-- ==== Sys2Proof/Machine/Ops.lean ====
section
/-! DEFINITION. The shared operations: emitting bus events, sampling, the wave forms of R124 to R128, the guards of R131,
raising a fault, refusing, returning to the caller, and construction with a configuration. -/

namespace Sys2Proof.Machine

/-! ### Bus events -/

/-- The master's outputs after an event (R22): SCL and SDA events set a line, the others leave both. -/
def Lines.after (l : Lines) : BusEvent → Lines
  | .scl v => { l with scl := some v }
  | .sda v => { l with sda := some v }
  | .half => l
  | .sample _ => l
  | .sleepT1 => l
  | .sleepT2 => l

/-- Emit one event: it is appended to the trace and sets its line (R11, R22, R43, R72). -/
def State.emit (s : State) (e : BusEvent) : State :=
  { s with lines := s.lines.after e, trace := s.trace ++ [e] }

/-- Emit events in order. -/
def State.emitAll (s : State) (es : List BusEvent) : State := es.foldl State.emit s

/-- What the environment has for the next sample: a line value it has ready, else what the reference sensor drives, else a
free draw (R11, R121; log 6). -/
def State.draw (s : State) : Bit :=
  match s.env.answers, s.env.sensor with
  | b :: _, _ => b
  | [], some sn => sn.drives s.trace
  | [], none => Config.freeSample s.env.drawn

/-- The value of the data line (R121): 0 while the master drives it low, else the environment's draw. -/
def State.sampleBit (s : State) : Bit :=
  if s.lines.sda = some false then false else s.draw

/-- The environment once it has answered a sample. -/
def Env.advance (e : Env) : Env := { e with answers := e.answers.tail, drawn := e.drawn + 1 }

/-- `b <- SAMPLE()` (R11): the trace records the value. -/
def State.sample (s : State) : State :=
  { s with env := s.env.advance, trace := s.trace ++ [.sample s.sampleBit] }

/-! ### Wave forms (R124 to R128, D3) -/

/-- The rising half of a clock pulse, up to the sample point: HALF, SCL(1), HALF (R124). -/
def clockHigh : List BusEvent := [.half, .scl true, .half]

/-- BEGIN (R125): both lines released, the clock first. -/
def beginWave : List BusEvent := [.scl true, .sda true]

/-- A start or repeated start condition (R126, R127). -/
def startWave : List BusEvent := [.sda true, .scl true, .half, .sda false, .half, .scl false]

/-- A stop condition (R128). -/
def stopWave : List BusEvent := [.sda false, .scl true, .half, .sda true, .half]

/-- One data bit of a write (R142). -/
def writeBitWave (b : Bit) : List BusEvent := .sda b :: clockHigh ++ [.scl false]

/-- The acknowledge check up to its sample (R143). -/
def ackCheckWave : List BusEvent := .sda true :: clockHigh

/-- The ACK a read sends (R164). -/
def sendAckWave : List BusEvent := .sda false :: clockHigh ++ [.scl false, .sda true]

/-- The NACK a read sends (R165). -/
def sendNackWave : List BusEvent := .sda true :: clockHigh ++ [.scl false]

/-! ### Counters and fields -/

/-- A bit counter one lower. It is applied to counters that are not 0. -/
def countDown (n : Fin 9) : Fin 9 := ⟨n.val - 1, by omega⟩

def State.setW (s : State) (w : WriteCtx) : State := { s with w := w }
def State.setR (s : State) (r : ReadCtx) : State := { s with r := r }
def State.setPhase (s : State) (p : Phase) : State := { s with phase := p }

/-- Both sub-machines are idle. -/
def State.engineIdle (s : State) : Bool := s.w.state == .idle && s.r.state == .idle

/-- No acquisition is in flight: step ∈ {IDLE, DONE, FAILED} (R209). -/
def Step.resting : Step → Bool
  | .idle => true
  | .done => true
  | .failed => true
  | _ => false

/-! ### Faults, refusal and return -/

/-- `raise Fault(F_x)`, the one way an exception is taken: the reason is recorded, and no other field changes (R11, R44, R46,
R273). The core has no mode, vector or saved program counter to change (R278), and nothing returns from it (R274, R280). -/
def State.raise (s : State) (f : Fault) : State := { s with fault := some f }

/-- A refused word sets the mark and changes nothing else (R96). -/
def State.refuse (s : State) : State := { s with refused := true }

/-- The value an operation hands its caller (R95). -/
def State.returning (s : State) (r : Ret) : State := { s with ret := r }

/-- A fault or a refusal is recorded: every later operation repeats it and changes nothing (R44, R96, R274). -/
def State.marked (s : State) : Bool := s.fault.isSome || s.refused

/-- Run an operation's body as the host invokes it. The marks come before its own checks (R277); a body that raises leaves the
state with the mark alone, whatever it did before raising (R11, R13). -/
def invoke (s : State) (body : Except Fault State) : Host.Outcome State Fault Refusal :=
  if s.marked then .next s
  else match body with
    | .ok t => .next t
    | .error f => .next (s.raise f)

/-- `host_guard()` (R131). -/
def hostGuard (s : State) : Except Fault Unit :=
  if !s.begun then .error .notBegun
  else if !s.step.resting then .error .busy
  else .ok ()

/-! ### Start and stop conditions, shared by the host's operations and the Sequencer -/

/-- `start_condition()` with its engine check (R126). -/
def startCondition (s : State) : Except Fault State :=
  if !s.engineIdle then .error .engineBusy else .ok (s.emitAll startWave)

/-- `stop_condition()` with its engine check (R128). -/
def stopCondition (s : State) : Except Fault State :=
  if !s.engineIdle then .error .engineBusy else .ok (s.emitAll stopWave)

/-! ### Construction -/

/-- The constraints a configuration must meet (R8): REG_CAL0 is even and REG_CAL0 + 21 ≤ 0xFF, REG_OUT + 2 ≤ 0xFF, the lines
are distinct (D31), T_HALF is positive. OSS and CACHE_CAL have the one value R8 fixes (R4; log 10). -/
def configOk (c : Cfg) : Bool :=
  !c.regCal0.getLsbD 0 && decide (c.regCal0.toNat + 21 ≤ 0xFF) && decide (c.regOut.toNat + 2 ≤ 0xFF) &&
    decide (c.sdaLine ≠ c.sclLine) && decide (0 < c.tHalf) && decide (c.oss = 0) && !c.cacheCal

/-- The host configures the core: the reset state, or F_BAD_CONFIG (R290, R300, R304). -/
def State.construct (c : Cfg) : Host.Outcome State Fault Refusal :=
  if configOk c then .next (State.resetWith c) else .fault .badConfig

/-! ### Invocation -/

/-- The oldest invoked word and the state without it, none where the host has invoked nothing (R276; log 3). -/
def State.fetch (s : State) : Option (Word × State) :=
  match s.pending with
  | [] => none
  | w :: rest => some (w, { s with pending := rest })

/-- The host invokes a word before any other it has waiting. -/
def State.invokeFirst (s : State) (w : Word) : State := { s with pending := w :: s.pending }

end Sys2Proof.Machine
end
######
Exercise prompt. Give the count of lines in the listing that hold the word "advance", and nothing else.

Task output. 2